I've been looking at how important the seeding process is and the need to "warm up" the RNG after seeding it. I used the 32-bit version that BDD is using for this testing, as it's probably the worst case as it has the most state.
The TL;DR is that whatever you do with seeding,
I'd recommend running the RNG straight away afterwards at least 8 times, preferably 16 times, and discarding the results, as the first samples can show significant bias based on the seed. A second point is that
it doesn't matter too much exactly how you set the state based on your seed (whether you spread the entropy around the state vector's bits, etc) - it affects things a bit, but the best way to do this shuffling is probably just to run the RNG itself because that's its specialty.
I experimented with - but didn't observe any benefit in - picking different "LDA" values. It does affect the quality of the random sequences overall (usually negatively) but it doesn't seem to have a noticeable effect on the correlation issues I was looking at here.

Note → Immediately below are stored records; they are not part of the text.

/-- A store to the last readable byte, and one to the address after it, which is not readable. -/
theorem witness_HostStoreWritesOneByte :
    ((acting (.store 0x100F 1)).mem.wf ∧ 1 < (acting (.store 0x100F 1)).contexts.length ∧
      (acting (.store 0x100F 1)).pending = ⟨1, .store 0x100F 1⟩ :: [] ∧
      ((acting (.store 0x100F 1)).mem.read 0x100F).isSome = true) ∧
    ((acting (.store 0x1010 1)).mem.wf ∧ 1 < (acting (.store 0x1010 1)).contexts.length ∧
      (acting (.store 0x1010 1)).pending = ⟨1, .store 0x1010 1⟩ :: [] ∧
      ((acting (.store 0x1010 1)).mem.read 0x1010).isSome = false) := by
  refine ⟨⟨?_, by decide, rfl, by decide +kernel⟩, ?_, by decide, rfl, by decide +kernel⟩ <;>
  (unfold Memory.wf; decide +kernel)

theorem witness_PseudoInstructionsExpandAsTheTableSays :
    Instr.fold64 ≠ .detect ∧ (Instr.crc64 = .crc32 ∨ Instr.crc64 = .crc64) := by decide

/-- A state with a filled cell, readable memory and a command to come meets the invariant, and steps. -/
theorem witness_EveryStepKeepsTheInvariant : known.Inv ∧ ∃ t, step known = .next t := by
  refine ⟨⟨?_, by decide, by decide, ?_, ?_, ?_⟩, _, rfl⟩
  · decide
  · exact fun _ => by decide
  · exact fun _ => by decide
  · exact fun h => absurd rfl h

theorem witness_PlatformStaysFixed : ∃ t, Sys2Proof.core.run 1 (acting (.store 0x1010 1)) = .next t := ⟨_, rfl⟩

end Sys2Proof.Tests
end

section
/-! SUPPORT. Isolation of the contexts (10_state.md R37). What one context does leaves the registers of every other context
as they are; and it does not read them: each operation of the model, from the state in which another context has other
registers, answers what it answered before, with those registers in place. -/

open Sys2Proof.Expected

namespace Sys2Proof.Machine

/-! ### No other context's registers are changed -/

/-- A command changes no other context's registers. -/
theorem exec_contexts_ne {i : Instr} {s t : State} {d : Nat} (hd : d ≠ s.cur) (h : exec i s = .next t) :
    t.contexts[d]? = s.contexts[d]? := by
  obtain ⟨c, p, -, hp, ⟨v, rfl⟩ | ⟨code, -, rfl⟩⟩ := exec_next h
  all_goals exact (State.modifyCur_getElem_ne _ (hp.cur ▸ hd)).trans (congrArg (·[d]?) hp.contexts)

/-- One step changes no registers but those of the context whose action it takes. -/
theorem step_contexts_ne {s t : State} {act : HostAction} {rest : List HostAction} {d : Nat}
    (hp : s.pending = act :: rest) (hd : d ≠ act.ctx) (h : step s = .next t) : t.contexts[d]? = s.contexts[d]? := by
  rcases step_next h with ⟨hnil, -⟩ | ⟨act', rest', p, hp', rfl, hcases⟩
  · simp [hp] at hnil
  · obtain ⟨rfl, rfl⟩ := List.cons.inj (hp.symm.trans hp')
    rcases hcases with ⟨r, v, c, -, -, rfl⟩ | ⟨c, -, -, rfl⟩ | ⟨r, c, -, -, rfl⟩ | ⟨a, b, c, -, -, rfl⟩ |
      ⟨w, i, -, -, hexec⟩ | ⟨w, f, c, -, -, -, rfl⟩
    · exact State.modifyCur_getElem_ne _ hd
    · exact State.modifyCur_getElem_ne _ hd
    · rfl
    · rfl
    · exact (exec_contexts_ne hd hexec).trans (State.modifyCur_getElem_ne _ hd)
    · exact (State.modifyCur_getElem_ne _ hd).trans (State.modifyCur_getElem_ne _ hd)

/-! ### No other context's registers are read

Each lemma moves `withRegisters` out through one operation; those that touch the issuing context ask that it be another
one than `d`. -/

section
variable {s t : State} {d : Nat} {x : Context}

theorem withRegisters_modifyCur (hd : d ≠ s.cur) (f : Context → Context) :
    (withRegisters s d x).modifyCur f = withRegisters (s.modifyCur f) d x := by
  have hcomm : (s.contexts.set d x).modify s.cur f = (s.contexts.modify s.cur f).set d x := by
    apply List.ext_getElem?
    intro e
    by_cases he : d = e
    · subst he
      simp [List.getElem?_set, hd.symm]
    · simp [List.getElem?_modify, List.getElem?_set_ne he]
  simp only [State.modifyCur, withRegisters, hcomm]

theorem withRegisters_readOperands (c : Context) :
    (withRegisters s d x).readOperands c = withRegisters (s.readOperands c) d x := rfl

theorem withRegisters_finish (hd : d ≠ s.cur) (buf : Except StatusCode (List Byte)) (value : List Byte → Word) :
    (withRegisters s d x).finish buf value = withRegisters (s.finish buf value) d x := by
  cases buf with
  | error code => exact withRegisters_modifyCur hd _
  | ok b => exact withRegisters_modifyCur hd _

theorem withRegisters_detect : detect (withRegisters s d x) = withRegisters (detect s) d x := by
  have hcap : (withRegisters s d x).cap = s.cap := rfl
  simp only [detect, hcap]
  split <;> rfl

theorem withRegisters_resolve32 : resolve32 (withRegisters s d x) = withRegisters (resolve32 s) d x := by
  have hsel : (withRegisters s d x).sel32 = s.sel32 := rfl
  simp only [resolve32, hsel, withRegisters_detect]
  split <;> rfl

theorem withRegisters_resolve64 : resolve64 (withRegisters s d x) = withRegisters (resolve64 s) d x := by
  have hsel : (withRegisters s d x).sel64 = s.sel64 := rfl
  simp only [resolve64, hsel, withRegisters_detect]
  split <;> rfl

/-- The registers handed to an action of the issuing context do not depend on another context's, so the action answers alike
when its outcome does. -/
theorem withRegisters_withContext {act act' : Context → State} (hd : d ≠ s.cur)
    (hact : ∀ c, act' c = withRegisters (act c) d x) (h : withContext s act = .next t) :
    withContext (withRegisters s d x) act' = .next (withRegisters t d x) := by
  obtain ⟨c, hc, rfl⟩ := withContext_next.1 h
  have hc' : (withRegisters s d x).contexts[s.cur]? = some c := (List.getElem?_set_ne hd).trans hc
  rw [withContext_of_some act' hc', hact]

theorem withRegisters_genericCommand {value : Context → List Byte → Word} (hd : d ≠ s.cur)
    (h : genericCommand s value = .next t) :
    genericCommand (withRegisters s d x) value = .next (withRegisters t d x) :=
  withRegisters_withContext hd (fun c => withRegisters_finish (s := s.readOperands c) hd _ _) h

theorem withRegisters_foldCommand {value : Context → List Byte → Word} (hd : d ≠ s.cur)
    (h : foldCommand s value = .next t) :
    foldCommand (withRegisters s d x) value = .next (withRegisters t d x) := by
  refine withRegisters_withContext hd (fun c => ?_) h
  have hvalue : detectValue (withRegisters (s.readOperands c) d x) = detectValue (s.readOperands c) := rfl
  have hdet : d ≠ (detect (s.readOperands c)).cur := by simpa using hd
  simp only [withRegisters_readOperands, hvalue, withRegisters_detect]
  cases foldContract c.bufAddr c.bufLen with
  | some code => exact withRegisters_modifyCur (s := s.readOperands c) hd _
  | none =>
    cases detectValue (s.readOperands c) with
    | true => exact withRegisters_finish hdet _ _
    | false => exact withRegisters_modifyCur hdet _

theorem withRegisters_dispatchCommand {sel : Sel} {resolve : State → State} {value : Sel → Context → List Byte → Word}
    (hd : d ≠ s.cur) (hcur : ∀ p, (resolve p).cur = p.cur)
    (hres : ∀ p, resolve (withRegisters p d x) = withRegisters (resolve p) d x)
    (h : dispatchCommand s sel resolve value = .next t) :
    dispatchCommand (withRegisters s d x) sel resolve value = .next (withRegisters t d x) := by
  refine withRegisters_withContext hd (fun c => ?_) h
  rw [withRegisters_readOperands, hres]
  exact withRegisters_finish (by simpa [hcur] using hd) _ _

/-- A command reads no other context's registers. -/
theorem withRegisters_exec {i : Instr} (hd : d ≠ s.cur) (h : exec i s = .next t) :
    exec i (withRegisters s d x) = .next (withRegisters t d x) := by
  cases i with
  | crc32 =>
    simp only [exec, execCrc32] at h ⊢
    exact withRegisters_dispatchCommand hd resolve32_cur (fun _ => withRegisters_resolve32) h
  | crc64 =>
    simp only [exec, execCrc64] at h ⊢
    exact withRegisters_dispatchCommand hd resolve64_cur (fun _ => withRegisters_resolve64) h
  | gen32 => exact withRegisters_genericCommand hd h
  | gen64 => exact withRegisters_genericCommand hd h
  | fold32 => exact withRegisters_foldCommand hd h
  | fold64 => exact withRegisters_foldCommand hd h
  | detect =>
    refine withRegisters_withContext hd (fun _ => ?_) h
    rw [withRegisters_detect]
    exact withRegisters_modifyCur (by simpa using hd) _

/-- The issue of a command word reads no other context's registers, whether the word decodes or not. -/
theorem withRegisters_issue {w : Word32} (hd : d ≠ s.cur) (h : issue w s = .next t) :
    issue w (withRegisters s d x) = .next (withRegisters t d x) := by
  have hcmd : (withRegisters s d x).writeCmd w = withRegisters (s.writeCmd w) d x := withRegisters_modifyCur hd _
  simp only [issue, hcmd] at h ⊢
  cases hw : decode w with
  | ok i =>
    rw [hw] at h
    exact withRegisters_exec (s := s.writeCmd w) hd h
  | error f =>
    rw [hw] at h
    exact withRegisters_withContext (s := s.writeCmd w) hd (fun _ => withRegisters_modifyCur (s := s.writeCmd w) hd _) h

/-- An action of the issuing context reads no other context's registers. -/
theorem withRegisters_portAction {op : PortOp} (hd : d ≠ s.cur) (h : portAction op s = .next t) :
    portAction op (withRegisters s d x) = .next (withRegisters t d x) := by
  cases op with
  | set r v => exact withRegisters_withContext hd (fun _ => withRegisters_modifyCur hd _) h
  | movCrcinResult =>
    exact withRegisters_withContext hd
      (fun c => withRegisters_modifyCur (s := s.markUnless c.result.held) hd _) h
  | read r => exact withRegisters_withContext hd (fun _ => rfl) h
  | issue w => exact withRegisters_issue hd h
  | store a b => exact withRegisters_withContext hd (fun _ => rfl) h

/-- One step reads no registers but those of the context whose action it takes. -/
theorem withRegisters_step {act : HostAction} {rest : List HostAction} (hp : s.pending = act :: rest) (hd : d ≠ act.ctx)
    (h : step s = .next t) : step (withRegisters s d x) = .next (withRegisters t d x) := by
  have hp' : (withRegisters s d x).pending = act :: rest := hp
  simp only [step, nextAction, hp, hp'] at h ⊢
  exact withRegisters_portAction (s := s.beginAction act.ctx rest) hd h

end

/-- Settles O44: the frame of a step, and its independence of another context's registers. -/
theorem contextsAreIsolated : Obligations.ContextsAreIsolated :=
  fun _ _ _ _ _ _ hp h hd => ⟨step_contexts_ne hp hd h, withRegisters_step hp hd h⟩

end Sys2Proof.Machine
end

section
/-! SUPPORT. The Generic Computer's datapath is the raw update (40_generic.md R105 law 4, R106 to R110). -/

namespace Sys2Proof.Machine

/-! ### The register in the buffer (R105, law 4) -/

section
variable {w : Nat}

theorem length_xorRegister (r : BitVec w) (b : List Byte) : (xorRegister r b).length = b.length := by
  induction b generalizing r with
  | nil => rfl
  | cons x b ih => simp [xorRegister, ih]

/-- The register of the raw update passes through the buffer by bit steps alone. -/
theorem rawUpdate_xor_register (p r q : BitVec w) (b : List Byte) :
    rawUpdate p (r ^^^ q) b = rawUpdate p r b ^^^ bitSteps p (8 * b.length) q := by
  induction b generalizing r q with
  | nil => rfl
  | cons x b ih =>
    have hstep : bitSteps p 8 (r ^^^ q ^^^ x.setWidth w) = bitSteps p 8 (r ^^^ x.setWidth w) ^^^ bitSteps p 8 q := by
      rw [← bitSteps_xor]; congr 1; ac_rfl
    rw [rawUpdate_cons, rawUpdate_cons, hstep, ih, List.length_cons, Nat.mul_succ, Nat.add_comm, bitSteps_add]

/-- Row `k` of a table is the index shifted out through `k + 1` bytes (R106). -/
theorem tableEntry_eq_bitSteps (p : BitVec w) (k : Nat) (i : Byte) :
    tableEntry p k i = bitSteps p (8 * (k + 1)) (i.setWidth w) := by
  induction k with
  | zero => exact tableRow0_eq p i
  | succ k ih => rw [tableEntry, tableNext_eq, ih, ← bitSteps_add]; rfl

/-- From a zero register, the first byte contributes its table entry (R106). -/
theorem rawUpdate_zero_cons (p : BitVec w) (x : Byte) (b : List Byte) :
    rawUpdate p 0 (x :: b) = tableEntry p b.length x ^^^ rawUpdate p 0 b := by
  have hsplit : rawUpdate p 0 (x :: b) = rawUpdate p 0 b ^^^ bitSteps p (8 * b.length) (bitSteps p 8 (x.setWidth w)) := by
    simpa [rawUpdate_cons] using rawUpdate_xor_register p 0 (bitSteps p 8 (x.setWidth w)) b
  rw [hsplit, BitVec.xor_comm, ← bitSteps_add, tableEntry_eq_bitSteps, Nat.mul_succ, Nat.add_comm]

/-- Eight bit steps of a register with a byte XORed in: the upper part shifts, the low byte goes through row 0. -/
theorem bitSteps_eight_xor_byte (p r : BitVec w) (x : Byte) :
    bitSteps p 8 (r ^^^ x.setWidth w) = (r >>> 8) ^^^ bitSteps p 8 ((x ^^^ r.setWidth 8).setWidth w) := by
  rw [bitSteps_split]
  congr 1
  · apply BitVec.eq_of_getLsbD_eq
    intro i hi
    simp
  · congr 1
    apply BitVec.eq_of_getLsbD_eq
    intro i hi
    by_cases h8 : i < 8
    · simp [h8, hi, Bool.xor_comm]
    · simp [h8, BitVec.getLsbD_of_ge x i (by omega)]

/-- Law 4 at every length: the part of the register that the buffer does not reach shifts down, and the rest may as well be
XORed into the first bytes. -/
theorem rawUpdate_eq_shift_xor (p r : BitVec w) (b : List Byte) :
    rawUpdate p r b = (r >>> (8 * b.length)) ^^^ rawUpdate p 0 (xorRegister r b) := by
  induction b generalizing r with
  | nil => simp [xorRegister]
  | cons x b ih =>
    have hbyte : rawUpdate p r (x :: b) =
        rawUpdate p (r >>> 8) b ^^^ tableEntry p b.length (x ^^^ r.setWidth 8) := by
      rw [rawUpdate_cons, bitSteps_eight_xor_byte, rawUpdate_xor_register, ← bitSteps_add, tableEntry_eq_bitSteps,
        Nat.mul_succ, Nat.add_comm]
    rw [hbyte, ih, xorRegister, rawUpdate_zero_cons, length_xorRegister, ← BitVec.shiftRight_add, List.length_cons,
      Nat.mul_succ, Nat.add_comm 8, BitVec.xor_assoc, BitVec.xor_comm (rawUpdate _ _ _)]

As an initial illustration, here's a graph showing successive 32-bit values (scaled down of course!) returned immediately after setting the seed very lazily to all zeros but with a small number (1, 2, 3, ..., 7, 8 ) in state vector entry 0:

- sc2.png (6.82 KiB) Viewed 759 times
It's pretty clear that the first few samples are all very similar regardless of the change in seed value. However after 4 or 5 samples things start to look better. Of course this is only looking at 8 different seed values, and not making any effort to spread the bits around even the first 16-bit word, let alone the whole 128-bit vector.
It's hard to visualise a large number of seeds but what I decided to do was to plot - for each of 2048 different seed values horizontally - the first value returned vertically, and then repeat for the second value on another frame, and the third on another, and so on, up to 8 frames, and put it in an animated GIF. So the animation shows the evolution of values returned, for each seed, over the first 8 calls to the random function. The correlations with the seed values are always clearly visible in the first few frames, and you can see how many frames it takes to get a random-looking arrangement, for various strategies of setting the whole seed vector.
I would again like to highlight that
even in the worst case, after 16 samples there's no visible pattern and also that
even in the best case, it still takes 6/7/8 samples before there's no visible pattern. This is why I advise to always discard the first 8 samples, and if you just discard the first 16 you can worry less about how you actually populated the seed vector.
These are animated GIFs but you might need to click through to play them and see all the frames.
First up - this is setting state[0] to the seed number (0-2047) directly, with the other state entries all set to zero. It is pretty much the worst thing you can do (actually setting a later state entry is worse...) and you can see it takes until about frame 6 before you see any irregularity in the pattern at all, and frame 8 before it looks fairly random. I put extra frames in this one because it was so slow to become random.
Next - still only setting state[0], but scaling the seed number to span the whole range of 16-bit values. This is quite a lot better, with irregularities in frame 4 and frame 6 being the last one that doesn't look random to my eye.
Now I did something like state[0] = seed + (seed << 4) + (seed << 8 ) + (seed << 12) so that the most varying bits are spread more widely over the word. It is a bit different but still pretty much takes until frame 7 to look random.
What if we go back to the version that scaled the seed up to span the whole 16-bit value, but now write that same value to all 8 state vector entries? I would say this still takes until frame 7 to look reasonably random, but it is easier to do and saves a lot of bitshifting.
Now the same thing but with the "mixed up" version that added bitshifted copies of seed to spread the entropy around. This is now better and frame 6 looks pretty random:
And finally, I made changed it to set different values in all of the state entries, still based on the same 11-bit seed number but just adding more variety across the state vector. This performs similarly to the previous one, I think, perhaps looking almost random on frame 5 but not quite - and, critically, it is still really bad before that point:
I think the summary is pretty much what I said in the TL;DR at the top - discard about 16 samples (it is the quickest and easiest way to avoid these problems) and aside from that so long as you find a decent way to get a unique number of up to 64 bits to use as a seed, you can just write it straight into the bottom of the state vector (in this version of the algorithm - some others would want it at the top), and you're guaranteed to get a unique sequence of numbers as a result.